**EXERCISE AIM**
Report how many lines of the material contain the string "tagWaits". Add nothing beyond the number.

**SUPPLIED DATA**

-- ==== Sys2Proof/Machine/Rings.lean ====
section
/-! DEFINITION. Transaction tags, the poller, the ring scheduler, completion queues and messages, and the ring
registers (R180 to R190, R202 to R213, R352, R353). -/

namespace Sys2Proof.Machine

variable {s₀ : State}

/-! ### Transaction tags (R202, R353) -/

/-- Send what a request sends once it has a tag and its port has room for it, or hold it (R202, R336, R353) (DEDUCED, log
entry 36). -/
def withTag (owner : Option Nat) (what : List Out) : Act s₀ Unit := do
  let s ← now
  if s.tagFree owner && s.mayAsk what then
    takeTag owner
    each what sendAsk
  else
    if !s.tagFree owner then countTagWait owner
    changeRings fun r => { r with tagWaits := r.tagWaits ++ [{ atelier := owner, what := what }] }

/-- A request that sends `o` still waits for its tag. -/
def State.waitsTag (s : State) (o : Out) : Bool := s.units.rings.tagWaits.any fun w => w.what.contains o

/-- Split a list at the first element that satisfies `p`. -/
def extractFirst {α : Type} (p : α → Bool) : List α → Option α × List α
  | [] => (none, [])
  | x :: xs => if p x then (some x, xs) else let r := extractFirst p xs; (r.1, x :: r.2)

/-! ### Groups -/

/-- The owning port of an atelier, as a port number. -/
def State.atelierPort (s : State) (a : Nat) : HostNo := Fin.ofNat 4 (s.portOf a)

/-- Fetch and delivery go on for an atelier (R348). -/
def State.fetches (s : State) (a : Nat) : Bool := s.fld ATL_STATUS_STATE a = 1

/-- The host address of a group's doorbell page and of its CQ. -/
def State.doorbell (s : State) (g : Nat) : Word := s.held (GRP_DB_ADDR.addr g 0) &&& 0xfffffffffffff000
def State.cqBase (s : State) (g : Nat) : Word := s.held (GRP_CQ_ADDR.addr g 0) &&& 0xfffffffffffff000

/-- An atelier's records and mirrors are held: it is orphaned, or adopted and not yet released (R349, R350) (DEDUCED,
log entry 52). -/
def State.holdsRecords (s : State) (a : Nat) : Bool := s.on ATL_STATUS_ORPHANED a || s.units.host.adopted.contains a

/-- Little-endian bytes of a number. -/
def bytesOf (n : Nat) (v : Nat) : List Byte := (List.range n).map fun k => BitVec.ofNat 8 (v / 256 ^ k)

/-- The number of little-endian bytes. -/
def ofBytes (bs : List Byte) : Nat := bs.foldr (fun b a => b.toNat + 256 * a) 0

/-- An event record of KIND 1 to 3 (R204, R207). What the layout states for no such record is a free value (DESIGN
CHOICE, log entry 35). -/
def eventRecord (kind ring : Nat) (pos start opcode : Option Nat) (detail : Nat) (target : Nat) : Act s₀ Unit := do
  let i ← freeIndex
  let free := (Config.freeWord i).toNat
  let j ← freeIndex
  let t ← ask fun s => s.now40 target
  queueRecord { group := ring / 64, slot := none, irq := false, fault := true,
                bits := cqBits kind ring (pos.getD free) 0 0 (opcode.getD (free / 2 ^ 32))
                  (start.getD (Config.freeWord j).toNat) 0 t detail }

/-- The RETIRED mirror of a group is written (R184, R188), while its atelier has a port. -/
def writeMirror (g : Nat) : Act s₀ Unit := do
  let s ← now
  match s.groupOwner g with
  | none => pure ()
  | some a =>
    if s.holdsRecords a then pure ()
    else
      let data := (List.range 64).flatMap fun i =>
        let r := 64 * g + i
        bytesOf 8 (s.fld RING_RETIRED_RETIRED r + s.fld RING_STATE_STATE r * 2 ^ 32
          + s.fld RING_STATE_HALT_CAUSE r * 2 ^ 36)
      send (.hostWrite (s.atelierPort a) (s.doorbell g + 0x240) data)
      changeRings fun u => { u with dirty := u.dirty.filter (· ≠ g) }
      settleFences

/-- A sweep ends when none of its reads is outstanding: the mirrors of the groups that changed are written (R188). -/
def settleSweep : Act s₀ Unit := do
  let s ← now
  let u := s.units.rings
  if u.sweeping && u.sumReads.isEmpty && u.tailReads.isEmpty then
    changeRings fun r => { r with sweeping := false }
    each u.dirty writeMirror

/-- The groups that the poller reads: ACTIVE ones of ateliers that fetch (R186, R348). -/
def State.polled (s : State) : List Nat :=
  s.regs.filterMap fun e =>
    match place e.1 with
    | .reg .grp g 0 =>
      if bits e.2 0 0 = 1 then
        (match s.groupOwner g with
         | some a => if s.fetches a then some g else none
         | none => none)
      else none
    | _ => none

**OUTPUT FOR THIS TASK**
2